> _Activity_
Take the lines below between the one holding "Runs (.escCmdArm d" and the one holding "Runs c s fun t => regOf t GLB_ESC_DISCARD", inclusive, and copy them exactly. Add nothing.

________________

-- ==== Sys2Proof/Certificates/Slice0/Obligations.lean ====
section
/-! DEFINITION. The statements for the provers. Each says what a command does in a case given by conditions on the state
and the operands alone; its docstring names the rules of the spec it formalises, or says that it is the model's choice. -/

section

open Sys2Proof Sys2Proof.Machine

/-! ### The queue and the machine as a whole -/

/-- The step on a queue that is not empty is the meaning of its front command on the state with the queue's rest. -/
def Obligations.StepRunsTheFrontCommand : Prop :=
  ∀ (c : Instr) (rest : List Instr) (s : State), s.pending = c :: rest → step s = exec c { s with pending := rest }

/-- No command faults or is refused, and none touches the queue. Every command changes only the parts of the state that its row of
`footprint` lists. The model's choice of log entry 9: on an empty queue one nanosecond of TS passes and nothing else changes. -/
def Obligations.EveryStepStaysInItsFootprint : Prop :=
  (∀ (c : Instr) (s : State), Runs c s fun t => t.pending = s.pending)
  ∧ (∀ (c : Instr) (s : State), Runs c s fun t => OnlyParts (footprint c) s t)
  ∧ (∀ s : State, s.pending = [] →
    ∃ t, step s = .next t ∧ t.ts = (s.ts + 1) % 2 ^ 64 ∧ t.pending = [] ∧ t.nonce = s.nonce ∧ OnlyParts [.time] s t)

/-- The invariant holds right after reset. -/
def Obligations.InvariantHoldsAtReset : Prop :=
 Inv State.reset

/-- Every step keeps the invariant: memories and register maps in canonical form, and no ARMED escapement at its TARGET. -/
def Obligations.EveryStepKeepsTheInvariant : Prop :=
  ∀ s t : State, Inv s → step s = .next t → Inv t

/-! ### Operations without an engine -/

/-- NOP ends OK with DETAIL 0, gives up what it holds and changes no memory, register or escapement. -/
def Obligations.NopEndsOk : Prop :=
  ∀ (s : State) (r : OpRef) (o : Op), OpAt s r o .ready 0 →
    Runs (.nop r) s fun t => Ended t r OK 0 ∧ Released t r ∧ OnlyParts [.ops, .reqs, .cells] s t
      ∧ ∀ q, q ≠ r → findOp t q = findOp s q

/-- ESC_CTL under the generation of its escapement has the effect of Table 15.7 and ends OK. ESC_CTL under another generation, or in
a state its operation does not apply in, changes no escapement, counts in GLB_ESC_DISCARD and ends REFUSED_VERSION with DETAIL 1 or
2. -/
def Obligations.EscCtlAppliesTheTable : Prop :=
  (∀ (s : State) (r : OpRef) (o : Op), OpAt s r o .ready 0x0C → EscSound s (escCtl o) → NoWaiter s (escCtl o) →
    (escAt s (escCtl o)).gen.toNat = escCtlGen o →
    (escSub o = 0 → (escAt s (escCtl o)).st ∈ [EscState.idle, .armed, .fired] →
      Runs (.escCtlAdd r) s fun t => Ended t r OK 0 ∧ EscAdded (escAt s (escCtl o)) (escAt t (escCtl o)) (escArg o)
        ∧ OtherEscs (escCtl o) s t ∧ OnlyParts [.priv, .esc, .ops, .reqs, .outs, .hosts, .cells, .schDue, .lpe] s t)
    ∧ (escSub o = 1 → (escAt s (escCtl o)).st ∈ [EscState.idle, .armed] →
      Runs (.escCtlArm r) s fun t => Ended t r OK 0 ∧ EscArmed (escAt s (escCtl o)) (escAt t (escCtl o)) (escArg o)
        ∧ OtherEscs (escCtl o) s t ∧ OnlyParts [.priv, .esc, .ops, .reqs, .outs, .hosts, .cells, .schDue, .lpe] s t)
    ∧ (escSub o = 2 →
      Runs (.escCtlReset r) s fun t => Ended t r OK 0 ∧ EscWasReset (escAt s (escCtl o)) (escAt t (escCtl o))
        ∧ OtherEscs (escCtl o) s t ∧ OnlyParts [.esc, .ops, .reqs, .cells] s t)
    ∧ (escSub o = 3 →
      Runs (.escCtlNotify r) s fun t => Ended t r OK 0
        ∧ EscNotified (escAt s (escCtl o)) (escAt t (escCtl o)) (fld (escArg o) 0 8) (bit (escArg o) 8)
        ∧ OtherEscs (escCtl o) s t ∧ OnlyParts [.esc, .ops, .reqs, .cells] s t))
  ∧ (∀ (s : State) (r : OpRef) (o : Op), Inv s → OpAt s r o .ready 0x0C → EscSound s (escCtl o) → NoWaiter s (escCtl o) →
    ((escAt s (escCtl o)).gen.toNat ≠ escCtlGen o →
      ∀ c ∈ [(0, Instr.escCtlAdd r), (1, .escCtlArm r), (2, .escCtlReset r), (3, .escCtlNotify r)], escSub o = c.1 →
        Runs c.2 s fun t => Ended t r REFUSED_VERSION 1 ∧ t.esc = s.esc
          ∧ regOf t GLB_ESC_DISCARD = (regOf s GLB_ESC_DISCARD + 1) % 2 ^ 32 ∧ RegsBut [GLB_ESC_DISCARD] s t)
    ∧ ((escAt s (escCtl o)).gen.toNat = escCtlGen o →
      ∀ c ∈ [(0, Instr.escCtlAdd r, [EscState.faulted, .aborted]), (1, .escCtlArm r, [EscState.fired, .faulted, .aborted])],
        escSub o = c.1 → (escAt s (escCtl o)).st ∈ c.2.2 →
        Runs c.2.1 s fun t => Ended t r REFUSED_VERSION 2 ∧ t.esc = s.esc
          ∧ regOf t GLB_ESC_DISCARD = (regOf s GLB_ESC_DISCARD + 1) % 2 ^ 32 ∧ RegsBut [GLB_ESC_DISCARD] s t))

/-- ESC_CMD has the effects of Table 15.7 on an escapement of its domain; its fourth code is a discard. A write of ESC_CMD by an
escapement outside the domain's range counts in HDM_REJECT and does nothing else; by a domain at the basic level, or one whose host
is not present, it does nothing. -/
def Obligations.EscCmdAppliesTheTable : Prop :=
  (∀ (s : State) (d : Fin 4) (i gen : BitVec 16) (arg : BitVec 14), Inv s → HostExpert s d.val → escIn s d.val i.toNat = true →
    EscSound s i.toNat → NoWaiter s i.toNat →
    ((escAt s i.toNat).gen = gen → (escAt s i.toNat).st ∈ [EscState.idle, .armed, .fired] →
      Runs (.escCmdAdd d i gen arg) s fun t => EscAdded (escAt s i.toNat) (escAt t i.toNat) arg.toNat
        ∧ OtherEscs i.toNat s t ∧ OnlyParts [.priv, .esc, .outs, .hosts, .schDue, .lpe] s t)
    ∧ ((escAt s i.toNat).gen = gen → (escAt s i.toNat).st ∈ [EscState.idle, .armed] →
      Runs (.escCmdArm d i gen arg) s fun t => EscArmed (escAt s i.toNat) (escAt t i.toNat) arg.toNat
        ∧ OtherEscs i.toNat s t ∧ OnlyParts [.priv, .esc, .outs, .hosts, .schDue, .lpe] s t)
    ∧ ((escAt s i.toNat).gen = gen →
      Runs (.escCmdReset d i gen arg) s fun t => EscWasReset (escAt s i.toNat) (escAt t i.toNat)
        ∧ OtherEscs i.toNat s t ∧ OnlyParts [.esc] s t)
    ∧ (∀ c ∈ [Instr.escCmdAdd d i gen arg, .escCmdArm d i gen arg, .escCmdReset d i gen arg],
        (escAt s i.toNat).gen ≠ gen →
        Runs c s fun t => regOf t GLB_ESC_DISCARD = (regOf s GLB_ESC_DISCARD + 1) % 2 ^ 32
          ∧ RegsBut [GLB_ESC_DISCARD] s t ∧ OnlyParts [.regs] s t)
    ∧ Runs (.escCmdDiscard d i gen arg) s fun t => regOf t GLB_ESC_DISCARD = (regOf s GLB_ESC_DISCARD + 1) % 2 ^ 32
        ∧ RegsBut [GLB_ESC_DISCARD] s t ∧ OnlyParts [.regs] s t)
  ∧ (∀ (s : State) (d : Fin 4) (i gen : BitVec 16) (arg : BitVec 14),
    ∀ c ∈ [Instr.escCmdAdd d i gen arg, .escCmdArm d i gen arg, .escCmdReset d i gen arg, .escCmdDiscard d i gen arg],
      (Inv s → HostExpert s d.val → escIn s d.val i.toNat = false →
        Runs c s fun t => regOf t (hdmW d.val 0x88) = (regOf s (hdmW d.val 0x88) + 1) % 2 ^ 32
          ∧ RegsBut [hdmW d.val 0x88] s t ∧ OnlyParts [.regs] s t)
      ∧ (¬ HostExpert s d.val → exec c s = .next s))

/-- ABORT, by where the descriptor it names stands (R283, R284): not posted; recorded; posted and not fetched; waiting; uncommitted;
committed; itself an ABORT. -/
def Obligations.AbortFollowsItsTarget : Prop :=
  ∀ (s : State) (r : OpRef) (o : Op), Inv s → OpAt s r o .ready 0x0D → Bare o →
    (abortTop s o ≤ abortPlace s o → Runs (.abort r) s fun t => Ended t r BAD_DESCRIPTOR 0 ∧ OtherOps [r] s t
      ∧ OnlyParts [.ops, .reqs, .cells] s t)
    ∧ (abortPlace s o < abortTop s o →
        (abortPlace s o < workSize s o.d (o.bits 16 0 6) ∨ s.recorded.contains (abortRef o) = true) →
        Runs (.abort r) s fun t => Ended t r ABORT_TOO_LATE 0 ∧ OtherOps [r] s t ∧ OnlyParts [.ops, .reqs, .cells] s t)
    ∧ (AbortOpen s o → findOp s (abortRef o) = none → Runs (.abort r) s fun t => Ended t r OK 0 ∧ abortRef o ∈ t.marks
        ∧ OtherOps [r] s t ∧ OnlyParts [.marks, .ops, .reqs, .cells] s t)
    ∧ (AbortOpen s o → ∀ x, findOp s (abortRef o) = some x → Bare x →
        (x.phase ∈ [OpPhase.waitEsc, .waitCap] → Runs (.abort r) s fun t => Ended t r OK 0 ∧ Ended t (abortRef o) ABORTED 0
          ∧ privOf t o.d (ringW o.d (o.bits 16 0 6) 6) = (o.at 20 4 + 1) % 2 ^ 32
          ∧ PrivBut [(o.d, ringW o.d (o.bits 16 0 6) 6)] s t
          ∧ OtherOps [r, abortRef o] s t ∧ OnlyParts [.priv, .ops, .reqs, .cells] s t)
        ∧ (x.phase ∈ [OpPhase.ready, .running, .waitRes] → x.code ≠ 0x0D → committed x = false →
          Runs (.abort r) s fun t => Ended t r OK 0 ∧ Ended t (abortRef o) ABORTED 0 ∧ Released t (abortRef o)
            ∧ OtherOps [r, abortRef o] s t ∧ OnlyParts [.ops, .reqs, .cells] s t)
        ∧ (x.code ≠ 0x0D → committed x = true → Runs (.abort r) s fun t => Ended t r ABORT_TOO_LATE 0
          ∧ OtherOps [r] s t ∧ OnlyParts [.ops, .reqs, .cells] s t)
        ∧ (x.phase ∈ [OpPhase.ready, .running, .waitRes, .decided] → x.code = 0x0D →
          Runs (.abort r) s fun t => Ended t r BAD_DESCRIPTOR 0 ∧ OtherOps [r] s t ∧ OnlyParts [.ops, .reqs, .cells] s t))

________________

> _Result for this task_
      Runs (.escCmdArm d i gen arg) s fun t => EscArmed (escAt s i.toNat) (escAt t i.toNat) arg.toNat
        ∧ OtherEscs i.toNat s t ∧ OnlyParts [.priv, .esc, .outs, .hosts, .schDue, .lpe] s t)
    ∧ ((escAt s i.toNat).gen = gen →
      Runs (.escCmdReset d i gen arg) s fun t => EscWasReset (escAt s i.toNat) (escAt t i.toNat)
        ∧ OtherEscs i.toNat s t ∧ OnlyParts [.esc] s t)
    ∧ (∀ c ∈ [Instr.escCmdAdd d i gen arg, .escCmdArm d i gen arg, .escCmdReset d i gen arg],
        (escAt s i.toNat).gen ≠ gen →
        Runs c s fun t => regOf t GLB_ESC_DISCARD = (regOf s GLB_ESC_DISCARD + 1) % 2 ^ 32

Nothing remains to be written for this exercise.